While not a public company, investors in Sunverge reveal some strategic players. These include:
- Total (NYSE:TOT), through Total Energy Ventures International. Total has a number of investments involved in this space, notably SunPower (NASDAQ:SPWR), in which they have a major shareholding.
- Siemens (OTCPK:SIEGY) through Siemens Venture Capital.
- AGL, a leading Australian energy company (see above) which sells the Sunverge system in Australia.
- Kokam, a leading South Korean lithium battery company whose batteries powered the round world flight by Solar Impulse 2 and deep sea exploration by James Cameron's Deep Sea Challenger. Kokam is the battery supplier for the Sunverge Solar Integration System.
- Mitsui and Co., a major Japanese company that invested $10 million in Sunverge and is collaborating on select market development initiatives in Japan and elsewhere.
- Southern Cross Venture Partners, an Australian capital provider to entrepreneurial companies. Southern Cross manages investments in Sunverge by SBCVC (Softbank China Venture Capital) and ARENA.
When the world is changing dramatically, sometimes it is hard to discern what is going on. For an investor, finding out who the players are and what their prospects are for survival and growth, helps clarify companies of interest.

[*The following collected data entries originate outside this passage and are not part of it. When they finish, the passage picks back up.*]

theorem State.slotFree_fr {msk : Nat} {b₀ : State} {s : State} {n : Nat} (h₀ : Fr msk b₀ s) (hm₀ : 2052 ||| msk = msk) :
    Fr msk b₀ (State.slotFree s n) := by
  refine Fr.step h₀ ?_ hm₀
  clear h₀ hm₀
  unfold State.slotFree
  try dsimp only
  repeat' (first
    | with_reducible exact Fr.refl _ _
    | with_reducible assumption
    | exact (rfl : (_ : Nat) = _)
    | with_reducible refine State.setCmd_fr ?_ ?_
    | with_reducible refine State.wrN_fr ?_ ?_
    | dsimp only
    | with_reducible refine Fr.ite ?_ ?_
    | with_reducible refine Fr.ite₁ ?_ ?_
    | with_reducible refine FrS.ite ?_ ?_
    | with_reducible refine FrP.ite ?_ ?_
    | with_reducible exact FrS.none
    | with_reducible refine FrS.some ?_
    | with_reducible refine FrS.map ?_
    | with_reducible exact FrP.none
    | with_reducible refine FrP.some ?_
    | with_reducible refine Fr.elim ?_ ?_
    | with_reducible refine Fr.foldl ?_ _ _ ?_
    | with_reducible refine Fr.foldl₂ ?_ _ _ ?_
    | intro _ _ _ _ _ _
    | intro _ _ _ _ _
    | intro _ _ _ _
    | intro _ _ _
    | intro _ _
    | intro _
    | with_reducible refine Fr.pair (h := ?_) (e := by assumption)
    | with_reducible refine FrO.got (h := ?_) (e := by assumption)
    | with_reducible refine FrS.get (h := ?_) (e := by assumption)
    | with_reducible refine FrP.get (h := ?_) (e := by assumption)
    | split
    | refine Fr.mk' ?_)

theorem State.transfer_fr {msk : Nat} {b₀ : State} {s : State} {n : Nat} {c : HostCmd} {v : Vol} {g : RdGrain} (h₀ : Fr msk b₀ s) (hm₀ : 34822 ||| msk = msk) :
    Fr msk b₀ (State.transfer s n c v g) := by
  refine Fr.step h₀ ?_ hm₀
  clear h₀ hm₀
  unfold State.transfer
  try dsimp only
  repeat' (first
    | with_reducible exact Fr.refl _ _
    | with_reducible assumption
    | exact (rfl : (_ : Nat) = _)
    | with_reducible refine State.slotFree_fr ?_ ?_
    | with_reducible refine State.tlSend_fr ?_ ?_
    | with_reducible refine State.staleDiscard_fr ?_ ?_
    | with_reducible refine State.srcSend_fr ?_ ?_
    | with_reducible refine State.emit_fr ?_ ?_
    | dsimp only
    | with_reducible refine Fr.ite ?_ ?_
    | with_reducible refine Fr.ite₁ ?_ ?_
    | with_reducible refine FrS.ite ?_ ?_
    | with_reducible refine FrP.ite ?_ ?_
    | with_reducible exact FrS.none
    | with_reducible refine FrS.some ?_
    | with_reducible refine FrS.map ?_
    | with_reducible exact FrP.none
    | with_reducible refine FrP.some ?_
    | with_reducible refine Fr.elim ?_ ?_
    | with_reducible refine Fr.foldl ?_ _ _ ?_
    | with_reducible refine Fr.foldl₂ ?_ _ _ ?_
    | intro _ _ _ _ _ _
    | intro _ _ _ _ _
    | intro _ _ _ _
    | intro _ _ _
    | intro _ _
    | intro _
    | with_reducible refine Fr.pair (h := ?_) (e := by assumption)
    | with_reducible refine FrO.got (h := ?_) (e := by assumption)
    | with_reducible refine FrS.get (h := ?_) (e := by assumption)
    | with_reducible refine FrP.get (h := ?_) (e := by assumption)
    | split)

theorem State.grainDone_fr {msk : Nat} {b₀ : State} {s : State} {n : Nat} {i : Nat} {g : RdGrain} (h₀ : Fr msk b₀ s) (hm₀ : 55302 ||| msk = msk) :
    Fr msk b₀ (State.grainDone s n i g) := by
  refine Fr.step h₀ ?_ hm₀
  clear h₀ hm₀
  unfold State.grainDone
  try dsimp only
  repeat' (first
    | with_reducible exact Fr.refl _ _
    | exact (rfl : (_ : Nat) = _)
    | with_reducible refine State.finishRead_fr ?_ ?_
    | with_reducible refine State.transfer_fr ?_ ?_
    | with_reducible refine State.setRdGrain_fr ?_ ?_
    | split)

theorem State.takeEntry_fr {msk : Nat} {b₀ : State} {s : State} {unit : Nat} {format : Nat} {own : List (Nat × List (Nat × Nat))} {mir : List (Nat × List (Nat × Nat))} {g : RdGrain} {q : Nat} (h₀ : Fr msk b₀ s) (hm₀ : 693062 ||| msk = msk) :
    Fr msk b₀ (State.takeEntry s unit format own mir g q).1 := by
  refine Fr.step h₀ ?_ hm₀
  clear h₀ hm₀
  unfold State.takeEntry
  try dsimp only
  repeat' (first
    | with_reducible exact Fr.refl _ _
    | with_reducible assumption
    | exact (rfl : (_ : Nat) = _)
    | with_reducible refine State.tryEntry_fr ?_ ?_
    | with_reducible refine State.raise_fr ?_ ?_
    | with_reducible refine State.tlSend_fr ?_ ?_
    | dsimp only
    | with_reducible refine Fr.ite ?_ ?_
    | with_reducible refine Fr.ite₁ ?_ ?_
    | with_reducible refine FrS.ite ?_ ?_
    | with_reducible refine FrP.ite ?_ ?_
    | with_reducible exact FrS.none
    | with_reducible refine FrS.some ?_
    | with_reducible refine FrS.map ?_
    | with_reducible exact FrP.none
    | with_reducible refine FrP.some ?_
    | with_reducible refine Fr.elim ?_ ?_
    | with_reducible refine Fr.foldl ?_ _ _ ?_
    | with_reducible refine Fr.foldl₂ ?_ _ _ ?_
    | intro _ _ _ _ _ _
    | intro _ _ _ _ _
    | intro _ _ _ _
    | intro _ _ _
    | intro _ _
    | intro _
    | with_reducible refine Fr.pair (h := ?_) (e := by assumption)
    | with_reducible refine FrO.got (h := ?_) (e := by assumption)
    | with_reducible refine FrS.get (h := ?_) (e := by assumption)
    | with_reducible refine FrP.get (h := ?_) (e := by assumption)
    | split)

theorem State.takeEntries_fr {msk : Nat} {b₀ : State} {s : State} {unit : Nat} {format : Nat} {own : List (Nat × List (Nat × Nat))} {mir : List (Nat × List (Nat × Nat))} {g : RdGrain} {x6 : List Nat} (h₀ : Fr msk b₀ s) (hm₀ : 693062 ||| msk = msk) :
    Fr msk b₀ (State.takeEntries s unit format own mir g x6).1 := by
  refine Fr.step h₀ ?_ hm₀
  clear h₀ hm₀
  fun_induction State.takeEntries 
  all_goals try dsimp +zetaDelta only at *
  all_goals repeat' (first
    | with_reducible exact Fr.refl _ _
    | with_reducible assumption
    | exact (rfl : (_ : Nat) = _)
    | with_reducible refine Fr.trans ?_ (by assumption)
    | with_reducible refine State.takeEntry_fr ?_ ?_
    | dsimp only
    | with_reducible refine Fr.ite ?_ ?_
    | with_reducible refine Fr.ite₁ ?_ ?_
    | with_reducible refine FrS.ite ?_ ?_
    | with_reducible refine FrP.ite ?_ ?_
    | with_reducible exact FrS.none
    | with_reducible refine FrS.some ?_
    | with_reducible refine FrS.map ?_
    | with_reducible exact FrP.none
    | with_reducible refine FrP.some ?_
    | with_reducible refine Fr.elim ?_ ?_
    | with_reducible refine Fr.foldl ?_ _ _ ?_
    | with_reducible refine Fr.foldl₂ ?_ _ _ ?_
    | intro _ _ _ _ _ _
    | intro _ _ _ _ _
    | intro _ _ _ _
    | intro _ _ _
    | intro _ _
    | intro _
    | with_reducible refine Fr.pair (h := ?_) (e := by assumption)
    | with_reducible refine FrO.got (h := ?_) (e := by assumption)
    | with_reducible refine FrS.get (h := ?_) (e := by assumption)
    | with_reducible refine FrP.get (h := ?_) (e := by assumption)
    | split)

theorem State.startRead_fr {msk : Nat} {b₀ : State} {s : State} {n : Nat} {op : HostOp} {legacy : Bool} (h₀ : Fr msk b₀ s) (hm₀ : 719686 ||| msk = msk) :
    Fr msk b₀ (State.startRead s n op legacy) := by
  refine Fr.step h₀ ?_ hm₀
  clear h₀ hm₀
  unfold State.startRead
  try dsimp only
  repeat' (first
    | with_reducible exact Fr.refl _ _
    | with_reducible assumption
    | exact (rfl : (_ : Nat) = _)
    | with_reducible refine State.complete_fr ?_ ?_
    | with_reducible refine State.setCmd_fr ?_ ?_
    | with_reducible refine State.endReads_fr ?_ ?_
    | with_reducible refine State.forward_fr ?_ ?_
    | with_reducible refine State.searchRead_fr ?_ ?_
    | with_reducible refine State.fwdTaken_fr ?_ ?_
    | dsimp only
    | with_reducible refine Fr.ite ?_ ?_
    | with_reducible refine Fr.ite₁ ?_ ?_
    | with_reducible refine FrS.ite ?_ ?_
    | with_reducible refine FrP.ite ?_ ?_
    | with_reducible exact FrS.none
    | with_reducible refine FrS.some ?_
    | with_reducible refine FrS.map ?_
    | with_reducible exact FrP.none
    | with_reducible refine FrP.some ?_
    | with_reducible refine Fr.elim ?_ ?_
    | with_reducible refine Fr.foldl ?_ _ _ ?_
    | with_reducible refine Fr.foldl₂ ?_ _ _ ?_
    | intro _ _ _ _ _ _
    | intro _ _ _ _ _
    | intro _ _ _ _
    | intro _ _ _
    | intro _ _
    | intro _
    | with_reducible refine Fr.pair (h := ?_) (e := by assumption)
    | with_reducible refine FrO.got (h := ?_) (e := by assumption)
    | with_reducible refine FrS.get (h := ?_) (e := by assumption)
    | with_reducible refine FrP.get (h := ?_) (e := by assumption)
    | split)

I don't claim to have a very good handle on this, but I do try to provide a high level view to help position your favorite company in the picture (or exclude it). Some companies are showing signs of strategic play and might become the leaders in organizing the technology for utilities to add VPP capacity to their toolkit.
Technology providers like Sunverge and Kokam are clearly significant players in this space, but they aren't accessible to U.S. investors. AGL is a major Australian energy provider, but it is listed on the ASX. The U.S. listed company that keeps popping up in the emerging renewable energy space is Total, which is a major shareholder in SunPower and also has a stake in Sunverge. Siemens is also in the picture.
Perhaps this is more about peeling back who is who, but I'm thinking that Total is showing signs of finding a future beyond oil and gas. At this stage keep an eye on Sunverge as it grows.